**Information supplied**
/-- The step opens: the release in one action, but for the vote of a module that cannot hold its part. -/
def State.openStep (s : State) (c : StepCfg) : State :=
  let s0 := { s with step := { s.step with
    lastStep := c.step
    lastAttempt := c.attempt } }
  let s1 := (s0.releaseLinks c.step).releaseAbsent c.step
  let s2 := { s1 with
    regs := s1.regs.release c
    step := s1.step.release c s1.now s1.idleNow }
  let s3 := { s2 with tiles := Tbl.mapVals (fun _ t => t.openStep) s2.tiles }.loadPairs.applyEarly
  let s4 := s3.each (s3.tiles.map Prod.fst) fun s t => s.takeTile t ((s.tile t).release t c.step)
  (s4.releaseDrops c s.step.admitted s.step.drops).holdForRepair true

/-- The release of an armed step (R407). -/
def State.releaseStep (s : State) (c : StepCfg) : State :=
  let s1 := s.openStep c
  if s1.cannotHold then s1.cause 5 else s1

/-- RELEASE_TIME of the armed step has come: the step starts, or the release is held while another step is open or the
module is parked, or on its way there (R521). DEDUCED: log entry 50. -/
def execStepRelease (_v : HostView) (s : State) : Host.Outcome State Fault Refusal :=
  .next (match s.step.armed with
    | none => s
    | some c =>
      if s.now < c.release then s
      else if s.stepState ≤ 1 ∧ s.fab.parked = false ∧ s.parkDue = false then s.releaseStep c
      else if s.step.held.isSome then s
      else { s with step := { s.step with held := some s.now } })

/-! ### The record (R432, R434) -/

/-- SM3 of the admitted inputs. -/
def inputDigest (mbs : List Mb) : List Byte :=
  Config.sm3 ((mbs.mergeSort fun a b => decide (a.id ≤ b.id)).flatMap fun m =>
    leBytes 4 m.id ++ leBytes 4 m.tokens ++ m.bytes)

def LogRec.bytes (e : LogRec) : List Byte :=
  leBytes 1 e.kind ++ leBytes 1 e.cause ++ leBytes 2 0 ++ leBytes 4 e.arg0 ++ leBytes 4 e.arg1 ++ leBytes 4 0

/-- Rise of the idle counters of a cause since the release, over all tiles. -/
def State.idleRise (s : State) (r : RunSt) (cause : Nat) : Nat :=
  (s.tiles.map fun x => Tbl.get x.2.idle 0 cause - Tbl.get r.idleBase 0 (x.1 * 16 + cause)).foldl (· + ·) 0

/-- The first `n` bytes of a digest. -/
def padTo (n : Nat) (b : List Byte) : List Byte := (b ++ List.replicate n 0).take n

/-- The 74,752 bytes of the step record; `flags` holds COMMITTED and ABORTED. -/
def State.record (s : State) (r : RunSt) (flags status reason : Nat) (digest : List Byte) : List Byte :=
  let c := r.cfg
  let bit := fun (b : Bool) (k : Nat) => if b then k else 0
  let fl := flags + bit c.eval 4 + bit c.replay 8 + bit c.late 16 + bit r.diverged 32
  let idle := (List.range 9).flatMap fun k => leBytes 8 (s.idleRise r k)
  leBytes 8 c.step ++ leBytes 8 c.schedule ++ leBytes 8 s.seed ++ leBytes 8 c.dataSeed ++
  padTo 32 (inputDigest r.mbs) ++ padTo 32 digest ++ leBytes 8 r.releasedAt ++ leBytes 8 s.now ++
  leBytes 2 status ++ leBytes 1 fl ++ leBytes 1 reason ++ leBytes 4 c.mbTotal ++ leBytes 4 s.step.mask.length ++
  leBytes 4 s.step.log.length ++ idle ++ leBytes 8 r.waited ++ List.replicate 816 0 ++ dropBytes s.step.mask ++
  padTo 65536 (s.step.log.flatMap LogRec.bytes)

**Work request**
Whenever the word "parked" shows up in a line above, copy that line.

**Output for this exercise**
module is parked, or on its way there (R521). DEDUCED: log entry 50. -/
      else if s.stepState ≤ 1 ∧ s.fab.parked = false ∧ s.parkDue = false then s.releaseStep c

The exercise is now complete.